Aim: Aims of the paper were determining demographic characteristics of ALS patients, ca-
tegory of the disease and functional disability of patients using Revised Amyotrophic Lateral
Sclerosis Functional Rating Scale (ALSFRS-R).
Material and methods: In this cross-sectional study, medical histories of ALS patients,
which were diagnosed at the Clinic of Neurology of the University Clinical Center of the
Republic of Srpska, were examined. Demographic characteristics, initial form of the
disease, category of disease (using revised El Escorial criteria), functional disability (using
ALSFRS-R) and dia-gnostic delay were analyzed.
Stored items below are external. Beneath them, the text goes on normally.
-- ==== Sys2Proof/Tests/Slice0.lean ====
section
/-! SUPPORT. Tests: the WellFormed smoke, words and figures of the spec run through the model, and for each obligation with
hypotheses a state and operands that meet them (`meets_…`), at the ends of their ranges. -/

namespace Sys2Proof.Tests.Slice0

open Sys2Proof.Machine

/-! ### Small states -/

/-- The state a command leads to. -/
def after (c : Instr) (s : State) : State :=
  match exec c s with
  | .next t => t
  | .fault _ => s
  | .refused _ => s

/-- The machine right after reset, with the engine changed. -/
def withEngine (f : LineEngine → LineEngine) : State := { State.reset with engine := f State.reset.engine }

/-- The engine in a state. -/
def inState (e : EngineState) : State := withEngine (fun x => { x with state := e })

/-- The calendar RUNNING on a stable oscillator, one tick before second 59 ends, with a valid time. -/
def clock : Calendar :=
  { fraction := 255, second := 59, minute := 59, hour := 23, day := 65535, running := true, timeValid := true,
    oscStable := true, monitor := .stable, settleTimer := none, monitorTimer := some 4, divider := 127 }

/-- A NORMAL transaction to station 1. -/
def toStation : TxnSpec :=
  { cls := .normal, dest := .station 1, subUnit := none, command := 0x02#8, args := [0x10#8], retryLimit := 3 }

/-- An URGENT transaction to group 7 with the greatest fields. -/
def toGroup : TxnSpec :=
  { cls := .urgent, dest := .group 7, subUnit := none, command := 0xEF#8, args := List.replicate 8 0xFF#8, retryLimit := 3 }

/-- A live transaction. -/
def txn (ticket : Nat) (o : Origin) (t : TxnSpec) : Transaction := { ticket := ticket, origin := o, spec := t, admitted := none }

/-- A defined station in a state. -/
def stn (st : StationState) : Station := { Station.cleared with state := st, pollable := true }

/-- Station 1 in a state, after reset. -/
def station1 (st : StationState) : State := setStation 1 (stn st) State.reset

/-- Entry 39 in a state, after reset. -/
def entry39 (st : EntryState) : State := setEntry 39 { Entry.cleared 255 with state := st } State.reset

/-- An exchange of the attempt of `toStation` in a phase. -/
def exchange (k : ExchangeKind) (p : Phase) : Exchange :=
  { kind := k, frame := LineFrame.build (.station 1) none 0x02#8 [0x10#8], replyExpected := true, phase := p, bytesSent := 0,
    replySoFar := [], lineStuck := none, ready := none, turnHold := none, replyWindow := none }

/-- The engine ACTIVE on transaction 5 to station 1, with an exchange. -/
def active (x : Option Exchange) : State :=
  withEngine (fun e => { e with
    state := .active, work := some (.transaction (txn 5 .host toStation)), station := some 1, attempts := 1, exchange := x })

/-- A referral of transaction 5. -/
def referral : Referral :=
  { id := 255, station := 1, subUnit := none, origin := .ticket 5, questionStatus := 0x80#8, questionData := [],
    opened := none, holdTimer := 5 }

/-- The engine HELD on transaction 5 with its referral open. -/
def held : State :=
  withEngine (fun e => { e with
    state := .held, work := some (.transaction (txn 5 .host toStation)), station := some 1, attempts := 1,
    lastReply := some { cls := .query, status := 0x80#8, data := [] }, referral := some referral })

/-- The Poll Unit CYCLING with the members given still to be polled. -/
def cycling (remaining : List Nat) (inFlight : Option Nat) (r : RequestStage) (seen : Bool) : State :=
  { State.reset with
    latnHeld := true
    poll := { PollUnit.initial with
      state := .cycling
      cycle := some { remaining := remaining, inFlight := inFlight, request := r, serviceSeen := seen } } }

/-- Pins all released, straps low. -/
def low : Pins := { lrdyHeld := false, hbr1 := false, hbr0 := false }

/-- The notice queue full, with 3 lost. -/
def fullNotices : State :=
  { State.reset with notices := { State.reset.notices with
      queue := (List.range 16).map (fun i => { seq := 240 + i, timestamp := none, body := .noticeLost 1, transmitted := false })
      seqCounter := 0, lostCount := 3 } }

/-! ### WellFormed smoke: an ill-formed command for each check -/

theorem test_body_of_65_bytes_is_refused : (Instr.getInfo 0x00#8 (List.replicate 65 0x00#8)).wellFormed = false := by decide

theorem test_body_of_64_bytes_is_taken : (Instr.getInfo 0x00#8 (List.replicate 64 0x00#8)).wellFormed = true := by decide

theorem test_known_kind_is_no_unknown_kind : (Instr.unknownKind 0x02#8 0x00#8 []).wellFormed = false := by decide

theorem test_unknown_kind_with_long_body_is_refused :
    (Instr.unknownKind 0x05#8 0x00#8 (List.replicate 65 0x00#8)).wellFormed = false := by decide

theorem test_event_after_no_entry_is_refused :
    (Instr.scheduleEvaluation false [{ entry := 40, event := .tick }]).wellFormed = false := by decide

theorem test_schedule_request_inside_an_evaluation_is_refused :
    (Instr.scheduleEvaluation false [{ entry := 39, event := .request .schRead 0x00#8 [0x00#8] low }]).wellFormed = false := by
  decide

theorem test_event_with_long_body_is_refused :
    (Instr.scheduleEvaluation false
      [{ entry := 0, event := .cancelDecided 0x00#8 (List.replicate 65 0x00#8) false }]).wellFormed = false := by decide

/-! ### Figures and bytes of the spec -/

theorem test_line_check_of_R24 : lineCheck [0x41#8, 0x07#8, 0x02#8, 0x10#8, 0x80#8] = 0x8E#8 := by decide

theorem test_get_status_frame : linkFrame [0x02#8, 0x05#8] = [0xC3#8, 0x02#8, 0x02#8, 0x05#8, 0xF7#8] := by decide

theorem test_request_codes_decode : RequestKind.all.all (fun k => RequestKind.ofCode k.code == some k) = true := by decide

theorem test_no_row_has_bits : decodeTableWord 8 0x12 = none := rfl

theorem test_unread_sub_unit_and_phase_bytes_of_R183 :
    let d : EntryDef := { EntryDef.cleared with action := .transact toStation }
    txnSpecOf (toStation.bytesWith 0xFF#8) = some toStation ∧ entryDefOf (d.bytesWith 0x1F#8 0xFE#8) = some d := by decide

theorem test_report_code_3_is_no_report :
    after (.schWrite 0x01#8 [0x00#8, 0x01#8, 0x00#8, 0xFF#8, 0xFF#8, 0xFF#8, 0x00#8, 0x00#8, 0x00#8, 0x03#8, 0x00#8, 0x07#8])
      State.reset = answered 0x20#8 0x01#8 .badArg [] State.reset := by decide

theorem test_tickets_of_the_example_of_R3 :
    let busy : State := { State.reset with queue :=
      { urgent := [txn 65535 .host toGroup], normal := [txn 1 .host toStation], ticketCounter := 65534 } }
    let one := admission .host toStation busy
    busy.ticketToGive = 65534 ∧ one.queue.ticketCounter = 65535 ∧ one.ticketToGive = 2 ∧
      (admission .host toStation one).queue.ticketCounter = 3 := by decide

theorem test_cycle_list_of_the_example_of_R103 :
    let member := fun (pending : Bool) => { stn .present with servicePending := pending }
    let s := setStation 3 (member true) (setStation 7 (member false) (setStation 20 (member true)
      (setStation 28 (member false) { State.reset with poll := { PollUnit.initial with pointer := 7 } })))
    s.cycleList = [20, 3, 28, 7] := by decide

theorem test_day_pattern_of_R134 :
    dayAgrees (some { length := 7, phase := 3 }) 10 = true ∧ dayAgrees (some { length := 7, phase := 0 }) 65534 = true ∧
      dayAgrees (some { length := 7, phase := 0 }) 0 = true := by decide

theorem test_bytes_from_the_host_make_a_request :
    let bytes := [0xC3#8, 0x02#8, 0x02#8, 0x05#8, 0xF7#8]
    let s := bytes.foldl (fun t b => after (.hostByteReceived b low) t) State.reset
    s.link.replies.map (fun f => (f.kind, f.tag)) = [(0x82#8, 0x05#8)] ∧ s.link.framer = .hunt ∧
      s.link.replies = (after (.getStatus 0x05#8 []) State.reset).link.replies := by decide

theorem test_line_frame_of_section_11_5 :
    (LineFrame.build (.station 12) (some 3) 0x21#8 [0x05#8, 0x40#8]).bytes =
      [0x8C#8, 0x03#8, 0x21#8, 0x02#8, 0x05#8, 0x40#8, 0xB3#8] := by decide

theorem test_wrap_of_R119 :
    let t := after .tick { State.reset with cal := clock }
    t.cal = { clock with fraction := 0, second := 0, minute := 0, hour := 0, day := 0, divider := 0 } ∧
      t.boundaries = [{ day := 0, hour := 0, minute := 0, second := 0 }] ∧
      (t.notices.queue.map (fun n => n.body)).getLast? =
        some (.calEvent .wrap { day := 0, hour := 0, minute := 0, second := 0, fraction := 0 }) := by decide

/-- The check byte of a NORMAL reply, status 80h, no data, ends the attempt: the station is PRESENT with service pending, the
transaction is DONE, and the engine is IDLE. -/
theorem test_last_byte_of_a_reply :
    let s := setStation 1 (stn .unknown) (active (some { exchange .attempt .receive with replySoFar := [0x10#8, 0x80#8] }))
    let t := after (.replyByteReceived 0xCA#8 false) s
    t.engine.state = .idle ∧ t.stationAt 1 = { stn .present with lastStatus := some 0x80#8, servicePending := true } ∧
      t.notices.queue.map (fun n => n.body) = [.start .cold false false false, .stationState 1 .unknown .present,
        .txnDone { ticket := 5, origin := .host, outcome := .done, reply := some { cls := .normal, status := 0x80#8, data := [] },
                   attempts := 1, admitted := none }] := by decide

/-- An ARMED entry at second 0 that sends to a destination. -/
def sends (d : Destination) (r : Bool) : Entry :=
  { Entry.cleared 1 with
    state := .armed, defn := { EntryDef.cleared with repeats := r, action := .transact { toStation with dest := d } } }

/-- The second boundary of spec/08 section 8.11. -/
def boundary : SecondBoundary := { day := 88, hour := 6, minute := 30, second := 0 }

/-- The example of spec/08 section 8.11, cut to the claims of entries 11 and 14: PAUSED, 23 transactions queued. -/
def nearlyFull : State :=
  { setEntry 11 (sends (.station 12) true) (setEntry 14 (sends (.station 20) false) (inState .paused)) with
    boundaries := [boundary]
    queue := { urgent := [], normal := (List.range 23).map (fun i => txn (i + 1) .host { toGroup with dest := .all }),
               ticketCounter := 119 } }

/-- Entry 14 is dropped; with a BUS-CANCEL between the two claims, or a BUS-RESUME that lets the engine take the head, it is
admitted as ticket 120 (R135). It is SPENT in each (R138). -/
theorem test_events_between_two_claims :
    let run := fun (b : List Between) => after (.scheduleEvaluation false b) nearlyFull
    let dropped := run []
    let cancelled := run [{ entry := 11, event := .request .busCancel 0x01#8 [0x00#8, 0x07#8] low }]
    let resumed := run [{ entry := 11, event := .request .busResume 0x01#8 [] low }]
    (dropped.queue.count = 24 ∧ (dropped.entryAt 14).state = .spent ∧ (dropped.entryAt 14).missCount = 1) ∧
      (cancelled.queue.count = 24 ∧ (cancelled.entryAt 14).state = .spent ∧ (cancelled.entryAt 14).liveTicket = some 120) ∧
      (resumed.engine.ticket = some 1 ∧ resumed.queue.count = 24 ∧ (resumed.entryAt 14).liveTicket = some 120) := by decide +kernel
Results: This study included 30 patients, 20 (67%) were male, 10 (33%) were female. The
ALS began at 57 ± 12 years, and average diagnostic delay was 10 months. The disease
started as a spinal form in 26 (87%) patients, out of which 13 (43%) had spinal cervical, 12
(40%) spinal lumbosacral and 1 (3%) spinal thoracic form of disease. The initial bulbar
form was reported in 4 (13%) patients. The average ALSFRS-R score was 33,5. Patients with
a spinal lumbosacral form of the disease had statistically significant lower score of
ALSFRS-R (p = 0.048) which indicates bigger functional motoric disablement, compared
to other forms of disease. Low values of ALSFRS-R are correlated with more accurate
diagnosis, according to the revised El Escorial criteria.
Conclusion: Results of this study showed that ALS is more frequent and occurs earlier
in men. The disease most commonly started as spinal cervical form. Patients with spinal
lumbo-sacral form of the disease had significantly lower values of ALSFRS-R which
indicates a faster progression of the disease. As patients acquire lower ALSFRS-R scores and
greater disability, they progress to the definite ALS category.

Author Biography

Igor Lepir, Univerzitet u Banjoj Luci, Medicinski fakultet
Student sam pete godine medicine.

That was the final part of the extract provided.